When working in molecular epidemiology, the information needed to perform some studies can originate from different sources, hospitals/health centres and laboratories. As a consequence, some inconsistencies in the data might appear, mostly related to the limits and genotype of sequences. To overcome this problem, we have developed and installed some scripts in the web-based interface that warn users about the existence of incoherent data.
Web-based interface architecture
A first level of security implemented in this software is the identification of the user to log in. Both through the command-line shell or the web-based interface, the user must be identified with a username and a password, both corresponding to those implemented in the local MySQL server. A second level of security is provided by the possibility of using Views to allow different users to access and manage different parts of the database, either by pathogen, project, or any other selective criterion. We distribute this software both with and without this utility implemented in the web-based interface and the database schema. With the Views utility it is possible to create more levels of virtual tables and therefore to increase the security level as desired. A third level is a log out script implemented on the web-based interface that alerts users after 25 minutes of inactivity and automatically ends the current session 5 minutes later if inactivity continues. A fourth level is a secondary database schema exclusively accessed by the system administrator that stores information about whom, where and when an insertion, deletion or update through the web-based interface was performed. A final security level for the data is a backup of the entire database that must be performed by the local system administrator.
Results and discussion
There is a need for an information system to manage data obtained from different molecular epidemiology studies related to infectious pathogens. We aim to overcome this lack in an efficient manner with our database schema and tools software. epiPATH is an information system for managing data about clinical and molecular information of infectious diseases, which is available for download and local installation, in order to help researchers in related fields in their daily tasks in a laboratory and collaborative projects with other institutions, preserving the information from public access given the sensitivity of the data under analysis. We provide both the database schema and web-based interface, with and without views utility implemented that are available from the epiPATH website. Additionally, a complete manual for users and administrators and a detailed documentation of the database schema can be found at the same site.
Once the information system was implemented, we performed some tests with data from the Hepatitis C Virus and its disease. Sequences and clinical data derived from previous studies in our research group . Tests included 73 samples, 11952 viral sequences and clinical information of 88 patients.
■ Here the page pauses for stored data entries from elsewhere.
-- ==== Sys2Proof/Machine/State.lean ====
section
/-! DEFINITION. The state of the block as plain data: the register file, the overflow buffer and its cursor, the flag
READY (R10 to R17), and the streams of its ports (R50); its value after reset (R22); why a step can stop. -/

namespace Sys2Proof.Machine

/-- What the host does to the block: it sends a byte on CMD, or it asserts RST (R50). -/
inductive Input where
  /-- One byte on the CMD stream. -/
  | byte (b : Byte)
  /-- RST is asserted (R160). -/
  | rst
  deriving DecidableEq, Repr

/-- The four responses (R58); no other code is ever sent. -/
inductive Response where
  /-- `0x00`: the command completed. -/
  | ok
  /-- `0x01`: LOAD with `KLEN` not in {16, 32}; nothing changed. -/
  | invalidKeySize
  /-- `0x02`: GEN, ENC or SEEK while `READY = 0`; nothing changed. -/
  | notReady
  /-- `0x03`: an illegal header; nothing changed. -/
  | illegalCmd
  deriving DecidableEq, Repr

/-- What the block does to the host: it puts a byte on DOUT, or a response on RSP (R50). -/
inductive Output where
  /-- One byte on the DOUT stream. -/
  | dout (b : Byte)
  /-- One response byte on the RSP stream. -/
  | rsp (r : Response)
  deriving DecidableEq, Repr

/-- The machine's state. The first four fields are the whole architectural state (10_state.md); `CTR` is the view
`X[9] ‖ X[8]` of `x` (R12). The last two are the ports. -/
structure State where
  /-- The block-state register file `X[0..15]` (R10). -/
  x : StateMatrix
  /-- The overflow-buffer hold register `OVB[0..63]` (R15). -/
  ovb : Block
  /-- The cursor `OFF`, 0..64; 64 means the buffer is empty (R16). -/
  off : Fin 65
  /-- The flag `READY`: an instance exists (R17). -/
  ready : Bool
  /-- What the host has sent (CMD bytes and RST assertions, oldest first) and the block has not yet taken. -/
  input : List Input
  /-- What has left the block on DOUT and RSP, oldest first. -/
  output : List Output
  deriving DecidableEq, Repr

/-- The machine stops with a fault: never. Every error of the specification is an answer after which the block is ready
for the next frame (R140, R147), and "No other failure exists" (R148). -/
inductive Fault where
  deriving DecidableEq, Repr

/-- Why an instruction has no meaning. -/
inductive Refusal where
  /-- Raised by `exec` for an instruction that has no meaning yet; no arm raises it. Safe. -/
  | notModelled (mnemonic : String)
  /-- Raised by GEN and ENC if MODIFY ever asked SERVE for more bytes than are left, which the specification gives no
  meaning (R115, U1: refuse); no state and no operand reach it. Safe. -/
  | serveBeyondLeftover
  deriving DecidableEq, Repr

/-- The block right after reset (R22): `READY = 0`, `OFF = 64`; `X` and `OVB` "unspecified", at the values of Config
(notes/assumptions/1.md). DESIGN CHOICE: the ports are empty (notes/assumptions/2.md, 3.md). -/
def State.reset : State where
  x := Config.resetX
  ovb := Config.resetOvb
  off := 64
  ready := false
  input := []
  output := []

end Sys2Proof.Machine
end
epiPATH is designed to be a local software for laboratories and institutions interested in molecular epidemiology, population genetics and evolutionary biology of infectious diseases. The database schema covers all relevant information of these fields and becomes a very complete and versatile tool. Due to its modular conceptual tables it can be used in a full manner or only in those parts of information that a researcher is actually interested in. Being a multi-pathogen designed database, it can be used as virtual database for a single pathogen or on a per user basis by means of the Views utility. At the same time, it incorporates all data in a unique schema for those cases when multiple infections and comparisons between different pathogens are relevant, and additionally, being a single software for many different users and projects contributes to the internal daily work and data organization of many different institutions. The web-based interface is a very easy-to-use tool that allows the management of users' data stored in a local MySQL database server. The database schema and the web-based interface of epiPATH are open source software under the GNU license and can be modified by end users as needed.
Summary of relevant features of the participants in the usability test of epiPATH.
Number of participants
100% PhD students in Biology
50% Male, 50% Female
Previous experience with databases
83.33% Yes, 16.66% No
Previous experience with SQL language
Previous experience with epiPATH
Previous experience in navigation through web sites
Summary of results in the usability test. Five tasks were considered: (1) entering into epiPATH interface, (2) adding data into epiPATH database through our interface, (3) searching data through epiPATH interface, (4) updating data through epiPATH interface, and (5) deleting data from epiPATH database.
Average time in sec (range)
Average number of errors
Average difficulty grade1
In the near future we plan to develop and integrate in the web-based interface new and already existing analytical tools for this kind of data in order to study thoroughly infectious pathogens from molecular, population, epidemiology and evolutionary points of view.
epiPATH is an open source information system for storing and managing data from clinical and molecular information of infectious diseases, which is available for download and local installation, in order to help researchers in related fields in their daily tasks in the laboratory and in collaborative projects with other institutions, preserving the information from public access given the sensitivity of the data under analysis. It is a very complete, suitable and versatile tool and an unique software for many different users and projects that satisfies requirements of good organization, simple accessibility, data security and multi-user support system.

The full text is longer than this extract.